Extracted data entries
-- ==== Sys2Proof/Laws/Memory.lean ====
section
/-! SUPPORT. What caches, OWQs and media do among themselves leaves alone: coherent memory, keys, tags, snapshot sets, registers, and the
stream in focus. -/

namespace Sys2Proof.Machine

/-- The machine is the same but for its caches, OWQs, media, poison and clocks of use. -/
def Quiet (s t : State) : Prop :=
  t.mem = s.mem ∧ t.secKey = s.secKey ∧ t.keys = s.keys ∧ t.tags = s.tags ∧ t.snaps = s.snaps ∧ t.mmio = s.mmio ∧ t.sq = s.sq ∧ t.wv = s.wv ∧
    t.st = s.st ∧ t.pkg = s.pkg ∧ t.cycle = s.cycle

theorem Quiet.refl (s : State) : Quiet s s := ⟨rfl, rfl, rfl, rfl, rfl, rfl, rfl, rfl, rfl, rfl, rfl⟩

theorem Quiet.trans {s t u : State} (h : Quiet s t) (g : Quiet t u) : Quiet s u := by
  unfold Quiet at *
  simp_all

theorem Quiet.foldl {α : Type} (f : State → α → State) (h : ∀ s a, Quiet s (f s a)) (l : List α) (s : State) : Quiet s (l.foldl f s) := by
  induction l generalizing s with
  | nil => exact .refl s
  | cons a r ih => exact (h s a).trans (ih _)

/-- Besides, no line of the L2 has become dirty or changed its key. -/
def Calm (s t : State) : Prop :=
  Quiet s t ∧ ∀ l, (t.l2Line l).dirty = true → (s.l2Line l).dirty = true ∧ (t.l2Line l).key = (s.l2Line l).key

theorem Calm.refl (s : State) : Calm s s := ⟨.refl s, fun _ h => ⟨h, rfl⟩⟩

theorem Calm.trans {s t u : State} (h : Calm s t) (g : Calm t u) : Calm s u :=
  ⟨h.1.trans g.1, fun l d => ⟨(h.2 l (g.2 l d).1).1, (g.2 l d).2.trans (h.2 l (g.2 l d).1).2⟩⟩

theorem Calm.foldl {α : Type} (f : State → α → State) (h : ∀ s a, Calm s (f s a)) (l : List α) (s : State) : Calm s (l.foldl f s) := by
  induction l generalizing s with
  | nil => exact .refl s
  | cons a r ih => exact (h s a).trans (ih _)

/-- The keys of dirty lines stay those of their blocks. -/
theorem Calm.oneKey {s t : State} (h : Calm s t) (o : s.oneKey) : t.oneKey := by
  intro l d x hx
  obtain ⟨d', k⟩ := h.2 l d
  have e := o l d' x hx
  obtain ⟨-, h1, h2, -⟩ := h.1
  simpa only [State.secMaterial, State.material, State.key, h1, h2, k] using e

theorem calm_of_l2 {s t : State} (h : Quiet s t) (g : t.l2 = s.l2) : Calm s t :=
  ⟨h, fun l d => by simp only [State.l2Line, g] at d ⊢; exact ⟨d, trivial⟩⟩

theorem calm_updCore (s : State) (c : Nat) (f : Core → Core) : Calm s (s.updCore c f) := calm_of_l2 (.refl _) rfl
theorem calm_updDie (s : State) (d : Nat) (f : Die → Die) : Calm s (s.updDie d f) := calm_of_l2 (.refl _) rfl

/-- A line's entry changes, and is dirty only where it was, under the same key. -/
theorem calm_setL2 (s : State) (line : Nat) (v : L2Line) (h : v.dirty = true → (s.l2Line line).dirty = true ∧ v.key = (s.l2Line line).key) :
    Calm s (s.setL2 line v) := by
  refine ⟨.refl _, fun l d => ?_⟩
  simp only [State.l2Line, State.setL2, Tab.getD_put] at d h ⊢
  split at d
  · rename_i e; subst e; simpa using h d
  · rename_i e; simp [e, d]

theorem calm_cleanL2 (s : State) (line : Nat) : Calm s (s.cleanL2 line) := calm_setL2 _ _ _ (by simp)

/-! ### The metadata caches, the OWQs and the stacks -/

/-- Only the dies' queues and caches, the stacks and the counts of their writes change. -/
def Stacks (s t : State) : Prop :=
  t = { s with dies := t.dies, media := t.media, mediaTags := t.mediaTags, mediaBad := t.mediaBad, mediaKeys := t.mediaKeys, admin := t.admin }

theorem Stacks.refl (s : State) : Stacks s s := rfl

theorem Stacks.trans {s t u : State} (h : Stacks s t) (g : Stacks t u) : Stacks s u := by
  unfold Stacks at *
  rw [g, h]

theorem Stacks.foldl {α : Type} (f : State → α → State) (h : ∀ s a, Stacks s (f s a)) (l : List α) (s : State) : Stacks s (l.foldl f s) := by
  induction l generalizing s with
  | nil => exact .refl s
  | cons a r ih => exact (h s a).trans (ih _)

theorem Stacks.calm {s t : State} (h : Stacks s t) : Calm s t := by
  unfold Stacks at h
  rw [h]
  exact calm_of_l2 (.refl _) rfl

theorem stacks_updDie (s : State) (d : Nat) (f : Die → Die) : Stacks s (s.updDie d f) := rfl

theorem stacks_metaUse (s : State) (pa : Nat) : Stacks s (s.metaUse pa) := by
  unfold State.metaUse
  split
  · exact .refl s
  · dsimp only
    split <;> rfl

theorem stacks_metaStore (s : State) (pa : Nat) (bs : List W8) : Stacks s (s.metaStore pa bs) := by
  unfold State.metaStore
  split
  · exact .refl s
  · exact (stacks_metaUse ..).trans (stacks_updDie ..)

theorem stacks_putTag (s : State) (sec : Nat) (t : Option W32) : Stacks s (s.putTag sec t) := by
  unfold State.putTag
  split
  · exact stacks_metaStore ..
  · exact .refl s

theorem stacks_storeTags (s : State) (l : List (Nat × List W8)) : Stacks s (s.storeTags l) := Stacks.foldl _ (fun t _ => stacks_putTag t ..) _ _

theorem stacks_storeLine (s : State) (line : Nat) : Stacks s (s.storeLine line) :=
  Stacks.trans (t := s.putStored line) rfl (stacks_storeTags ..)

theorem stacks_drainEntry (s : State) (e : OwqEntry) : Stacks s (s.drainEntry e false) := by
  unfold State.drainEntry
  dsimp only
  rw [if_neg (by simp)]
  refine Stacks.trans ?_ (Stacks.foldl _ (fun t _ => stacks_putTag t ..) _ _)
  unfold State.countWear
  split <;> rfl

theorem stacks_drainOldest (s : State) (d : Nat) : Stacks s (s.drainOldest d false) := by
  unfold State.drainOldest
  split
  · exact .refl s
  · exact (stacks_updDie ..).trans (stacks_drainEntry ..)

/-- An entry that an OWQ accepts, and what a full queue drains for it. -/
theorem stacks_accept (s : State) (d line : Nat) (bytes : List W8) (mask : BitVec 128) (tag : W16) (bad : List Nat) :
    Stacks s (s.accept d line bytes mask tag bad) := by
  unfold State.accept
  dsimp only
  refine Stacks.trans ?_ (stacks_updDie ..)
  split
  · exact stacks_drainOldest ..
  · exact .refl s

theorem stacks_metaFor (s : State) (line key : Nat) : Stacks s (s.metaFor line key) := by
  unfold State.metaFor
  dsimp only
  split <;> split <;> first
    | exact (stacks_metaUse ..).trans (stacks_metaUse ..)
    | exact stacks_metaUse ..
    | (split <;> first | exact (stacks_metaUse ..).trans (stacks_metaUse ..) | exact stacks_metaUse .. | exact .refl s)
    | exact .refl s

theorem calm_putStored (s : State) (line : Nat) : Calm s (s.putStored line) := calm_of_l2 (.refl _) rfl
theorem calm_setBlockState (s : State) (pa v : Nat) : Calm s (s.setBlockState pa v) := (stacks_metaStore ..).calm
theorem calm_storeTags (s : State) (l : List (Nat × List W8)) : Calm s (s.storeTags l) := (stacks_storeTags ..).calm
theorem calm_storeLine (s : State) (line : Nat) : Calm s (s.storeLine line) := (stacks_storeLine ..).calm
theorem calm_taint (s : State) (secs : List Nat) : Calm s (s.taint secs) := calm_of_l2 (.refl _) rfl

/-- A sector that is under a key already stays as it is. -/
theorem rekey_own {s : State} {key sec : Nat} (h : s.secMaterial sec = s.material key) : s.rekey key sec = s := by
  have h' : s.secKey.getD (fun _ => 0) sec = s.material key := h
  have e : sectorOf (64 * sec) = sec := by unfold sectorOf; omega
  simp [State.rekey, State.rekeyed, e, h']

/-- A block whose sectors are all under its written line's key is stored without a change of memory. -/
theorem calm_storeBlock (s : State) (c : Bool) (line : Nat) (h : ∀ x, x / 4 = line / 2 → s.secMaterial x = s.material (s.l2Line line).key) :
    Calm s (s.storeBlock c line) := by
  have o : ∀ k, k < 2 → (2 * otherLine line + k) / 4 = line / 2 := by
    intro k hk
    unfold otherLine
    split <;> omega
  have g : s.rekeyOther line = s := by
    unfold State.rekeyOther
    rw [rekey_own (h (2 * otherLine line) (o 0 (by omega))), rekey_own (h _ (o 1 (by omega))), ite_self]
  unfold State.storeBlock
  dsimp only
  rw [g]
  refine Calm.trans ?_ ((((calm_putStored _ _).trans (calm_putStored _ _)).trans (calm_setBlockState ..)).trans
    ((calm_storeTags _ _).trans ((calm_cleanL2 _ _).trans (calm_cleanL2 _ _))))
  split
  · exact calm_taint ..
  · exact .refl s

/-- A write-back leaves coherent memory as it is, where the line's block is under its key. -/
theorem calm_writeBack (s : State) (line : Nat) (h : ∀ x, x / 4 = line / 2 → s.secMaterial x = s.material (s.l2Line line).key) :
    Calm s (s.writeBack line) := by
  unfold State.writeBack
  split
  · split
    · exact calm_storeBlock _ _ _ h
    · exact (calm_storeLine ..).trans (calm_cleanL2 ..)
  · exact (calm_storeLine ..).trans (calm_cleanL2 ..)
  · exact calm_cleanL2 ..

theorem calm_evictLine (s : State) (line : Nat) (o : s.oneKey) : Calm s (s.evictLine line) := by
  unfold State.evictLine
  dsimp only
  split
  · exact .refl s
  · split
    · split
      · exact (stacks_accept ..).calm.trans (calm_cleanL2 ..)
      · exact .refl s
    · rename_i hd _
      exact calm_writeBack _ _ (o line (by simpa using hd))

theorem calm_invalidateL1 (s : State) (line : Nat) (but : Option Nat) : Calm s (s.invalidateL1 line but) :=
  Calm.foldl _ (fun t _ => calm_updCore t ..) _ _

theorem calm_evictOut (s : State) (line : Nat) (o : s.oneKey) : Calm s (s.evictOut line) :=
  ((calm_evictLine _ _ o).trans (calm_invalidateL1 ..)).trans (calm_setL2 _ _ _ (by simp [L2Line.absent]))

theorem calm_switchKey (s : State) (line key : Nat) (o : s.oneKey) : Calm s (s.switchKey line key) := by
  unfold State.switchKey
  dsimp only
  split
  · exact calm_evictOut _ _ o
  · exact .refl s

theorem calm_l2Alloc (s : State) (d line key : Nat) (lru c p : Bool) (o : s.oneKey) : Calm s (s.l2Alloc d line key lru c p) := by
  unfold State.l2Alloc
  dsimp only
  have u : Calm s (s.updDie d fun y => { y with l2clock := (s.die d).l2clock + 1 }) := calm_updDie ..
  split
  · exact u.trans (calm_setL2 _ _ _ fun h => ⟨h, rfl⟩)
  · split
    · exact u.trans ((stacks_metaFor ..).calm)
    · have v := u.trans (stacks_metaFor _ line key).calm
      split
      · exact v.trans (calm_setL2 _ _ _ (by simp))
      · split
        · exact v.trans ((calm_evictOut _ _ (v.oneKey o)).trans (calm_setL2 _ _ _ (by simp)))
        · exact v

theorem calm_l2Use (s : State) (line key cp : Nat) (c p lru : Bool) (o : s.oneKey) : Calm s (s.l2Use line key cp c p lru) := by
  unfold State.l2Use
  split
  · exact .refl s
  · have k := calm_switchKey s line key o
    dsimp only
    split
    · exact k.trans ((stacks_metaFor ..).calm)
    · have both (d : Nat) (b : Bool) :
          Calm s ((if b then (s.switchKey line key).l2Alloc d (otherLine line) key lru c p else s.switchKey line key).l2Alloc d line key lru c p) := by
        split
        · have w := k.trans (calm_l2Alloc _ d (otherLine line) key lru c p (k.oneKey o))
          exact w.trans (calm_l2Alloc _ _ _ _ _ _ _ (w.oneKey o))
        · exact k.trans (calm_l2Alloc _ _ _ _ _ _ _ (k.oneKey o))
      exact both _ _

/-- The books of a write leave coherent memory as they find it, where the block that it lies in is under its key. -/
theorem quiet_bookLine (s : State) (u : Under) (ws : List (Nat × W8)) (line : Nat) (h : u.p = false) (o : s.oneKey)
    (k : ∀ x, x / 4 = line / 2 → s.secMaterial x = s.material u.key) : Quiet s (s.bookLine u ws line) ∧ (s.bookLine u ws line).oneKey := by
  have dirty (t : State) (ct : Calm s t) (v : L2Line) (hv : v.key = u.key) : Quiet t (t.setL2 line v) ∧ (t.setL2 line v).oneKey := by
    refine ⟨.refl _, fun l d x hx => ?_⟩
    by_cases e : l = line
    · subst e
      have w : ((t.setL2 l v).l2Line l).key = u.key := by simp [State.l2Line, State.setL2, Tab.getD_put, hv]
      obtain ⟨-, h1, h2, -⟩ := ct.1
      rw [w]
      have := k x hx
      simpa only [State.secMaterial, State.material, State.key, h1, h2, State.setL2] using this
    · have w : (t.setL2 line v).l2Line l = t.l2Line l := by simp [State.l2Line, State.setL2, Tab.getD_put, e]
      rw [w] at d ⊢
      exact ct.oneKey o l d x hx
  unfold State.bookLine
  simp only [h]
  split
  · exact ⟨.refl s, o⟩
  · have c0 := calm_invalidateL1 s line u.core
    split
    · have c1 := c0.trans (calm_l2Use _ line u.key u.cp u.c false (u.last || u.cp == 1) (c0.oneKey o))
      have r := dirty _ c1 { ((s.invalidateL1 line u.core).l2Use line u.key u.cp u.c false (u.last || u.cp == 1)).l2Line line with
        dirty := true, c := u.c, p := false, key := u.key } rfl
      exact ⟨c1.1.trans r.1, r.2⟩
    · have r := dirty _ c0 { (s.invalidateL1 line u.core).l2Line line with dirty := true, c := u.c, p := false, key := u.key } rfl
      have w := calm_writeBack _ line (fun x hx => r.2 line (by simp [State.l2Line, State.setL2, Tab.getD_put]) x hx)
      exact ⟨(c0.1.trans r.1).trans w.1, w.oneKey r.2⟩

theorem calm_keepL1 (s : State) (core : Nat) (last : Bool) (x : CacheLine) : Calm s (s.keepL1 core last x) := calm_updCore ..

theorem calm_dropL1 (s : State) (core line : Nat) : Calm s (s.dropL1 core line) := by
  unfold State.dropL1
  split
  · exact calm_updCore ..
  · exact .refl s

/-- A load's fill leaves coherent memory as it is. -/
theorem calm_fillLine (s : State) (core key cp : Nat) (l1 c p : Bool) (pa : Nat) (last : Bool) (o : s.oneKey) :
    Calm s (s.fillLine core key cp l1 c p pa last) := by
  unfold State.fillLine
  dsimp only
  have keep (t : State) (b : Prop) [Decidable b] (x : CacheLine) : Calm t (if b then t.keepL1 core last x else t) := by
    split
    · exact calm_keepL1 ..
    · exact .refl t
  have drop : Calm s (if cp = 1 then s.dropL1 core (lineOf pa) else s) := by
    split
    · exact calm_dropL1 ..
    · exact .refl s
  split
  · split
    · exact calm_keepL1 ..
    · exact .refl s
  · split
    · exact calm_l2Use _ _ _ _ _ _ _ o
    · split
      · split
        · exact (drop.trans (calm_updDie ..)).trans (keep ..)
        · exact ((drop.trans (calm_l2Use _ _ _ _ _ _ _ (drop.oneKey o))).trans (calm_updDie ..)).trans (keep ..)
      · split
        · exact (calm_l2Use _ _ _ _ _ _ _ o).trans (keep ..)
        · exact .refl s

theorem quiet_selfInvalidate (s : State) (core : Nat) : Quiet s (s.selfInvalidate core) := by
  unfold State.selfInvalidate
  dsimp only
  refine Quiet.trans ?_ (Quiet.foldl _ (fun t _ => ?_) _ _)
  · split <;> exact .refl s
  · split <;> exact .refl t

theorem quiet_dropCopy (s : State) (core pa : Nat) : Quiet s (s.dropCopy core pa) := by
  unfold State.dropCopy
  dsimp only
  split <;> split <;> exact .refl s

theorem quiet_updCopies (s : State) (core : Nat) (ws : List (Nat × W8)) : Quiet s (s.updCopies core ws) := by
  unfold State.updCopies
  dsimp only
  split <;> split <;> exact .refl s

end Sys2Proof.Machine
end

#### EXERCISE INSTRUCTIONS:
Your reply is to repeat, unchanged, the lines above running from the one with "have both (d" up to and including the one with "exact w.trans (calm_l2Alloc".

#### THE ANSWER:
    · have both (d : Nat) (b : Bool) :
          Calm s ((if b then (s.switchKey line key).l2Alloc d (otherLine line) key lru c p else s.switchKey line key).l2Alloc d line key lru c p) := by
        split
        · have w := k.trans (calm_l2Alloc _ d (otherLine line) key lru c p (k.oneKey o))
          exact w.trans (calm_l2Alloc _ _ _ _ _ _ _ (w.oneKey o))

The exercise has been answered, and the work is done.